==== Data to use

-- ==== Sys2Proof/Machine/LoadStore.lean ====
section
/-! DEFINITION. Loads, stores and register transfers (R150 to R161). -/

namespace Sys2Proof.Machine

/-- R150: A <- m with SetZN(m). -/
def setA (m : Byte) (s : State) : State := { s with a := m, p := setZN m s.p }

/-- R151: X <- m with SetZN(m). -/
def setX (m : Byte) (s : State) : State := { s with x := m, p := setZN m s.p }

/-- R152: Y <- m with SetZN(m). -/
def setY (m : Byte) (s : State) : State := { s with y := m, p := setZN m s.p }

/-- R161: S <- X; the one transfer that sets no flag. -/
def setStackFromX (s : State) : State := { s with sp := s.x }

/-! ### LDA (R150) -/

/-- Opcode 0xA1 (R150, R140). -/
def execLdaIzx (z : Byte) (s : State) : Result := execRead (.izx z) 6 true setA s

/-- Opcode 0xA5 (R150, R133). -/
def execLdaZp (z : Byte) (s : State) : Result := execRead (.zp z) 3 true setA s

/-- Opcode 0xA9 (R150, R132). -/
def execLdaImm (b : Byte) (s : State) : Result := execRead (.imm b) 2 true setA s

/-- Opcode 0xAD (R150, R136). -/
def execLdaAbs (w : Word) (s : State) : Result := execRead (.abs w) 4 true setA s

/-- Opcode 0xB1 (R150, R141). -/
def execLdaIzy (z : Byte) (s : State) : Result := execRead (.izy z) 5 true setA s

/-- Opcode 0xB5 (R150, R134). -/
def execLdaZpx (z : Byte) (s : State) : Result := execRead (.zpx z) 4 true setA s

/-- Opcode 0xB9 (R150, R138). -/
def execLdaAby (w : Word) (s : State) : Result := execRead (.aby w) 4 true setA s

/-- Opcode 0xBD (R150, R137). -/
def execLdaAbx (w : Word) (s : State) : Result := execRead (.abx w) 4 true setA s

/-! ### LDX (R151) -/

/-- Opcode 0xA2 (R151, R132). -/
def execLdxImm (b : Byte) (s : State) : Result := execRead (.imm b) 2 true setX s

/-- Opcode 0xA6 (R151, R133). -/
def execLdxZp (z : Byte) (s : State) : Result := execRead (.zp z) 3 true setX s

/-- Opcode 0xAE (R151, R136). -/
def execLdxAbs (w : Word) (s : State) : Result := execRead (.abs w) 4 true setX s

/-- Opcode 0xB6 (R151, R135). -/
def execLdxZpy (z : Byte) (s : State) : Result := execRead (.zpy z) 4 true setX s

/-- Opcode 0xBE (R151, R138). -/
def execLdxAby (w : Word) (s : State) : Result := execRead (.aby w) 4 true setX s

/-! ### LDY (R152) -/

/-- Opcode 0xA0 (R152, R132). -/
def execLdyImm (b : Byte) (s : State) : Result := execRead (.imm b) 2 true setY s

/-- Opcode 0xA4 (R152, R133). -/
def execLdyZp (z : Byte) (s : State) : Result := execRead (.zp z) 3 true setY s

/-- Opcode 0xAC (R152, R136). -/
def execLdyAbs (w : Word) (s : State) : Result := execRead (.abs w) 4 true setY s

/-- Opcode 0xB4 (R152, R134). -/
def execLdyZpx (z : Byte) (s : State) : Result := execRead (.zpx z) 4 true setY s

/-- Opcode 0xBC (R152, R137). -/
def execLdyAbx (w : Word) (s : State) : Result := execRead (.abx w) 4 true setY s

/-! ### STA (R153) -/

/-- Opcode 0x81 (R153, R140). -/
def execStaIzx (z : Byte) (s : State) : Result := execStore (.izx z) 6 (fun t => t.a) s

/-- Opcode 0x85 (R153, R133). -/
def execStaZp (z : Byte) (s : State) : Result := execStore (.zp z) 3 (fun t => t.a) s

/-- Opcode 0x8D (R153, R136). -/
def execStaAbs (w : Word) (s : State) : Result := execStore (.abs w) 4 (fun t => t.a) s

/-- Opcode 0x91 (R153, R141). -/
def execStaIzy (z : Byte) (s : State) : Result := execStore (.izy z) 6 (fun t => t.a) s

/-- Opcode 0x95 (R153, R134). -/
def execStaZpx (z : Byte) (s : State) : Result := execStore (.zpx z) 4 (fun t => t.a) s

/-- Opcode 0x99 (R153, R138). -/
def execStaAby (w : Word) (s : State) : Result := execStore (.aby w) 5 (fun t => t.a) s

/-- Opcode 0x9D (R153, R137). -/
def execStaAbx (w : Word) (s : State) : Result := execStore (.abx w) 5 (fun t => t.a) s

/-! ### STX (R154) -/

/-- Opcode 0x86 (R154, R133). -/
def execStxZp (z : Byte) (s : State) : Result := execStore (.zp z) 3 (fun t => t.x) s

/-- Opcode 0x8E (R154, R136). -/
def execStxAbs (w : Word) (s : State) : Result := execStore (.abs w) 4 (fun t => t.x) s

/-- Opcode 0x96 (R154, R135). -/
def execStxZpy (z : Byte) (s : State) : Result := execStore (.zpy z) 4 (fun t => t.x) s

/-! ### STY (R155) -/

/-- Opcode 0x84 (R155, R133). -/
def execStyZp (z : Byte) (s : State) : Result := execStore (.zp z) 3 (fun t => t.y) s

/-- Opcode 0x8C (R155, R136). -/
def execStyAbs (w : Word) (s : State) : Result := execStore (.abs w) 4 (fun t => t.y) s

/-- Opcode 0x94 (R155, R134). -/
def execStyZpx (z : Byte) (s : State) : Result := execStore (.zpx z) 4 (fun t => t.y) s

/-! ### TAX (R156) -/

/-- Opcode 0xAA (R156). -/
def execTax (s : State) : Result := execImplied 2 (fun t => setX t.a t) s

/-! ### TAY (R157) -/

/-- Opcode 0xA8 (R157). -/
def execTay (s : State) : Result := execImplied 2 (fun t => setY t.a t) s

/-! ### TXA (R158) -/

/-- Opcode 0x8A (R158). -/
def execTxa (s : State) : Result := execImplied 2 (fun t => setA t.x t) s

/-! ### TYA (R159) -/

/-- Opcode 0x98 (R159). -/
def execTya (s : State) : Result := execImplied 2 (fun t => setA t.y t) s

/-! ### TSX (R160) -/

/-- Opcode 0xBA (R160). -/
def execTsx (s : State) : Result := execImplied 2 (fun t => setX t.sp t) s

/-! ### TXS (R161) -/

/-- Opcode 0x9A (R161). -/
def execTxs (s : State) : Result := execImplied 2 setStackFromX s

end Sys2Proof.Machine
end

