-- ==== Sys2Proof/Machine/Arith.lean ====
section
/-! DEFINITION. Arithmetic, logic, compares, increments and decrements (R170 to R188). The Decimal flag is not read (R188). -/

namespace Sys2Proof.Machine

/-- R185: AddWithCarry(m), the one adder of the machine. -/
def addWithCarry (m : Byte) (s : State) : State :=
  { s with a := addResult s.a m (s.flag .c), p := addFlags s.a m s.p }

/-- R171: SBC is AddWithCarry of the operand's complement. -/
def subtractWithCarry (m : Byte) (s : State) : State := addWithCarry (m ^^^ 0xFF) s

/-- R186: Compare(r, m). -/
def compareWith (r m : Byte) (s : State) : State := { s with p := compareFlags r m s.p }

/-- R178: BIT; A is not changed. -/
def bitTest (m : Byte) (s : State) : State := { s with p := bitFlags s.a m s.p }

/-- R179, R180: the flags of a value written to memory. -/
def setZNOf (v : Byte) (s : State) : State := { s with p := setZN v s.p }

/-! ### ADC (R170) -/

/-- Opcode 0x61 (R170, R140). -/
def execAdcIzx (z : Byte) (s : State) : Result := execRead (.izx z) 6 true addWithCarry s

/-- Opcode 0x65 (R170, R133). -/
def execAdcZp (z : Byte) (s : State) : Result := execRead (.zp z) 3 true addWithCarry s

/-- Opcode 0x69 (R170, R132). -/
def execAdcImm (b : Byte) (s : State) : Result := execRead (.imm b) 2 true addWithCarry s

/-- Opcode 0x6D (R170, R136). -/
def execAdcAbs (w : Word) (s : State) : Result := execRead (.abs w) 4 true addWithCarry s

/-- Opcode 0x71 (R170, R141). -/
def execAdcIzy (z : Byte) (s : State) : Result := execRead (.izy z) 5 true addWithCarry s

/-- Opcode 0x75 (R170, R134). -/
def execAdcZpx (z : Byte) (s : State) : Result := execRead (.zpx z) 4 true addWithCarry s

/-- Opcode 0x79 (R170, R138). -/
def execAdcAby (w : Word) (s : State) : Result := execRead (.aby w) 4 true addWithCarry s

/-- Opcode 0x7D (R170, R137). -/
def execAdcAbx (w : Word) (s : State) : Result := execRead (.abx w) 4 true addWithCarry s

/-! ### SBC (R171) -/

/-- Opcode 0xE1 (R171, R140). -/
def execSbcIzx (z : Byte) (s : State) : Result := execRead (.izx z) 6 true subtractWithCarry s

/-- Opcode 0xE5 (R171, R133). -/
def execSbcZp (z : Byte) (s : State) : Result := execRead (.zp z) 3 true subtractWithCarry s

/-- Opcode 0xE9 (R171, R132). -/
def execSbcImm (b : Byte) (s : State) : Result := execRead (.imm b) 2 true subtractWithCarry s

/-- Opcode 0xED (R171, R136). -/
def execSbcAbs (w : Word) (s : State) : Result := execRead (.abs w) 4 true subtractWithCarry s

/-- Opcode 0xF1 (R171, R141). -/
def execSbcIzy (z : Byte) (s : State) : Result := execRead (.izy z) 5 true subtractWithCarry s

/-- Opcode 0xF5 (R171, R134). -/
def execSbcZpx (z : Byte) (s : State) : Result := execRead (.zpx z) 4 true subtractWithCarry s

/-- Opcode 0xF9 (R171, R138). -/
def execSbcAby (w : Word) (s : State) : Result := execRead (.aby w) 4 true subtractWithCarry s

/-- Opcode 0xFD (R171, R137). -/
def execSbcAbx (w : Word) (s : State) : Result := execRead (.abx w) 4 true subtractWithCarry s

/-! ### AND (R172) -/

/-- Opcode 0x21 (R172, R140). -/
def execAndIzx (z : Byte) (s : State) : Result := execRead (.izx z) 6 true (fun m t => setA (t.a &&& m) t) s

/-- Opcode 0x25 (R172, R133). -/
def execAndZp (z : Byte) (s : State) : Result := execRead (.zp z) 3 true (fun m t => setA (t.a &&& m) t) s

/-- Opcode 0x29 (R172, R132). -/
def execAndImm (b : Byte) (s : State) : Result := execRead (.imm b) 2 true (fun m t => setA (t.a &&& m) t) s

/-- Opcode 0x2D (R172, R136). -/
def execAndAbs (w : Word) (s : State) : Result := execRead (.abs w) 4 true (fun m t => setA (t.a &&& m) t) s

/-- Opcode 0x31 (R172, R141). -/
def execAndIzy (z : Byte) (s : State) : Result := execRead (.izy z) 5 true (fun m t => setA (t.a &&& m) t) s

/-- Opcode 0x35 (R172, R134). -/
def execAndZpx (z : Byte) (s : State) : Result := execRead (.zpx z) 4 true (fun m t => setA (t.a &&& m) t) s

/-- Opcode 0x39 (R172, R138). -/
def execAndAby (w : Word) (s : State) : Result := execRead (.aby w) 4 true (fun m t => setA (t.a &&& m) t) s

/-- Opcode 0x3D (R172, R137). -/
def execAndAbx (w : Word) (s : State) : Result := execRead (.abx w) 4 true (fun m t => setA (t.a &&& m) t) s

/-! ### ORA (R173) -/

/-- Opcode 0x01 (R173, R140). -/
def execOraIzx (z : Byte) (s : State) : Result := execRead (.izx z) 6 true (fun m t => setA (t.a ||| m) t) s

/-- Opcode 0x05 (R173, R133). -/
def execOraZp (z : Byte) (s : State) : Result := execRead (.zp z) 3 true (fun m t => setA (t.a ||| m) t) s

/-- Opcode 0x09 (R173, R132). -/
def execOraImm (b : Byte) (s : State) : Result := execRead (.imm b) 2 true (fun m t => setA (t.a ||| m) t) s

/-- Opcode 0x0D (R173, R136). -/
def execOraAbs (w : Word) (s : State) : Result := execRead (.abs w) 4 true (fun m t => setA (t.a ||| m) t) s

/-- Opcode 0x11 (R173, R141). -/
def execOraIzy (z : Byte) (s : State) : Result := execRead (.izy z) 5 true (fun m t => setA (t.a ||| m) t) s

/-- Opcode 0x15 (R173, R134). -/
def execOraZpx (z : Byte) (s : State) : Result := execRead (.zpx z) 4 true (fun m t => setA (t.a ||| m) t) s

/-- Opcode 0x19 (R173, R138). -/
def execOraAby (w : Word) (s : State) : Result := execRead (.aby w) 4 true (fun m t => setA (t.a ||| m) t) s

/-- Opcode 0x1D (R173, R137). -/
def execOraAbx (w : Word) (s : State) : Result := execRead (.abx w) 4 true (fun m t => setA (t.a ||| m) t) s

/-! ### EOR (R174) -/

/-- Opcode 0x41 (R174, R140). -/
def execEorIzx (z : Byte) (s : State) : Result := execRead (.izx z) 6 true (fun m t => setA (t.a ^^^ m) t) s

/-- Opcode 0x45 (R174, R133). -/
def execEorZp (z : Byte) (s : State) : Result := execRead (.zp z) 3 true (fun m t => setA (t.a ^^^ m) t) s

/-- Opcode 0x49 (R174, R132). -/
def execEorImm (b : Byte) (s : State) : Result := execRead (.imm b) 2 true (fun m t => setA (t.a ^^^ m) t) s

/-- Opcode 0x4D (R174, R136). -/
def execEorAbs (w : Word) (s : State) : Result := execRead (.abs w) 4 true (fun m t => setA (t.a ^^^ m) t) s

/-- Opcode 0x51 (R174, R141). -/
def execEorIzy (z : Byte) (s : State) : Result := execRead (.izy z) 5 true (fun m t => setA (t.a ^^^ m) t) s

/-- Opcode 0x55 (R174, R134). -/
def execEorZpx (z : Byte) (s : State) : Result := execRead (.zpx z) 4 true (fun m t => setA (t.a ^^^ m) t) s

/-- Opcode 0x59 (R174, R138). -/
def execEorAby (w : Word) (s : State) : Result := execRead (.aby w) 4 true (fun m t => setA (t.a ^^^ m) t) s

/-- Opcode 0x5D (R174, R137). -/
def execEorAbx (w : Word) (s : State) : Result := execRead (.abx w) 4 true (fun m t => setA (t.a ^^^ m) t) s

/-! ### BIT (R178) -/

/-- Opcode 0x24 (R178, R133). -/
def execBitZp (z : Byte) (s : State) : Result := execRead (.zp z) 3 false bitTest s

/-- Opcode 0x2C (R178, R136). -/
def execBitAbs (w : Word) (s : State) : Result := execRead (.abs w) 4 false bitTest s

/-! ### CMP (R175) -/

/-- Opcode 0xC1 (R175, R140). -/
def execCmpIzx (z : Byte) (s : State) : Result := execRead (.izx z) 6 true (fun m t => compareWith t.a m t) s

/-- Opcode 0xC5 (R175, R133). -/
def execCmpZp (z : Byte) (s : State) : Result := execRead (.zp z) 3 true (fun m t => compareWith t.a m t) s

/-- Opcode 0xC9 (R175, R132). -/
def execCmpImm (b : Byte) (s : State) : Result := execRead (.imm b) 2 true (fun m t => compareWith t.a m t) s

/-- Opcode 0xCD (R175, R136). -/
def execCmpAbs (w : Word) (s : State) : Result := execRead (.abs w) 4 true (fun m t => compareWith t.a m t) s

/-- Opcode 0xD1 (R175, R141). -/
def execCmpIzy (z : Byte) (s : State) : Result := execRead (.izy z) 5 true (fun m t => compareWith t.a m t) s

/-- Opcode 0xD5 (R175, R134). -/
def execCmpZpx (z : Byte) (s : State) : Result := execRead (.zpx z) 4 true (fun m t => compareWith t.a m t) s

/-- Opcode 0xD9 (R175, R138). -/
def execCmpAby (w : Word) (s : State) : Result := execRead (.aby w) 4 true (fun m t => compareWith t.a m t) s

/-- Opcode 0xDD (R175, R137). -/
def execCmpAbx (w : Word) (s : State) : Result := execRead (.abx w) 4 true (fun m t => compareWith t.a m t) s

/-! ### CPX (R176) -/

/-- Opcode 0xE0 (R176, R132). -/
def execCpxImm (b : Byte) (s : State) : Result := execRead (.imm b) 2 false (fun m t => compareWith t.x m t) s

/-- Opcode 0xE4 (R176, R133). -/
def execCpxZp (z : Byte) (s : State) : Result := execRead (.zp z) 3 false (fun m t => compareWith t.x m t) s

/-- Opcode 0xEC (R176, R136). -/
def execCpxAbs (w : Word) (s : State) : Result := execRead (.abs w) 4 false (fun m t => compareWith t.x m t) s

/-! ### CPY (R177) -/

/-- Opcode 0xC0 (R177, R132). -/
def execCpyImm (b : Byte) (s : State) : Result := execRead (.imm b) 2 false (fun m t => compareWith t.y m t) s

/-- Opcode 0xC4 (R177, R133). -/
def execCpyZp (z : Byte) (s : State) : Result := execRead (.zp z) 3 false (fun m t => compareWith t.y m t) s

/-- Opcode 0xCC (R177, R136). -/
def execCpyAbs (w : Word) (s : State) : Result := execRead (.abs w) 4 false (fun m t => compareWith t.y m t) s

/-! ### INC (R179) -/

/-- Opcode 0xE6 (R179, R133). -/
def execIncZp (z : Byte) (s : State) : Result := execModify (.zp z) 5 (fun m _ => m + 1) (fun m t => setZNOf (m + 1) t) s

/-- Opcode 0xEE (R179, R136). -/
def execIncAbs (w : Word) (s : State) : Result := execModify (.abs w) 6 (fun m _ => m + 1) (fun m t => setZNOf (m + 1) t) s

/-- Opcode 0xF6 (R179, R134). -/
def execIncZpx (z : Byte) (s : State) : Result := execModify (.zpx z) 6 (fun m _ => m + 1) (fun m t => setZNOf (m + 1) t) s

/-- Opcode 0xFE (R179, R137). -/
def execIncAbx (w : Word) (s : State) : Result := execModify (.abx w) 7 (fun m _ => m + 1) (fun m t => setZNOf (m + 1) t) s

/-! ### DEC (R180) -/

/-- Opcode 0xC6 (R180, R133). -/
def execDecZp (z : Byte) (s : State) : Result := execModify (.zp z) 5 (fun m _ => m - 1) (fun m t => setZNOf (m - 1) t) s

/-- Opcode 0xCE (R180, R136). -/
def execDecAbs (w : Word) (s : State) : Result := execModify (.abs w) 6 (fun m _ => m - 1) (fun m t => setZNOf (m - 1) t) s

/-- Opcode 0xD6 (R180, R134). -/
def execDecZpx (z : Byte) (s : State) : Result := execModify (.zpx z) 6 (fun m _ => m - 1) (fun m t => setZNOf (m - 1) t) s

/-- Opcode 0xDE (R180, R137). -/
def execDecAbx (w : Word) (s : State) : Result := execModify (.abx w) 7 (fun m _ => m - 1) (fun m t => setZNOf (m - 1) t) s

/-! ### INX (R181) -/

/-- Opcode 0xE8 (R181). -/
def execInx (s : State) : Result := execImplied 2 (fun t => setX (t.x + 1) t) s

/-! ### INY (R182) -/

/-- Opcode 0xC8 (R182). -/
def execIny (s : State) : Result := execImplied 2 (fun t => setY (t.y + 1) t) s

/-! ### DEX (R183) -/

/-- Opcode 0xCA (R183). -/
def execDex (s : State) : Result := execImplied 2 (fun t => setX (t.x - 1) t) s

/-! ### DEY (R184) -/

/-- Opcode 0x88 (R184). -/
def execDey (s : State) : Result := execImplied 2 (fun t => setY (t.y - 1) t) s

end Sys2Proof.Machine
end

========

Work request: Beginning at the top of the data, please return every line until and including the line containing "(R150, R132). -/", copied exactly, and nothing past it.

Problem solution:
-- ==== Sys2Proof/Machine/LoadStore.lean ====
section
/-! DEFINITION. Loads, stores and register transfers (R150 to R161). -/

namespace Sys2Proof.Machine

/-- R150: A <- m with SetZN(m). -/
def setA (m : Byte) (s : State) : State := { s with a := m, p := setZN m s.p }

/-- R151: X <- m with SetZN(m). -/
def setX (m : Byte) (s : State) : State := { s with x := m, p := setZN m s.p }

/-- R152: Y <- m with SetZN(m). -/
def setY (m : Byte) (s : State) : State := { s with y := m, p := setZN m s.p }

/-- R161: S <- X; the one transfer that sets no flag. -/
def setStackFromX (s : State) : State := { s with sp := s.x }

/-! ### LDA (R150) -/

/-- Opcode 0xA1 (R150, R140). -/
def execLdaIzx (z : Byte) (s : State) : Result := execRead (.izx z) 6 true setA s

/-- Opcode 0xA5 (R150, R133). -/
def execLdaZp (z : Byte) (s : State) : Result := execRead (.zp z) 3 true setA s

/-- Opcode 0xA9 (R150, R132). -/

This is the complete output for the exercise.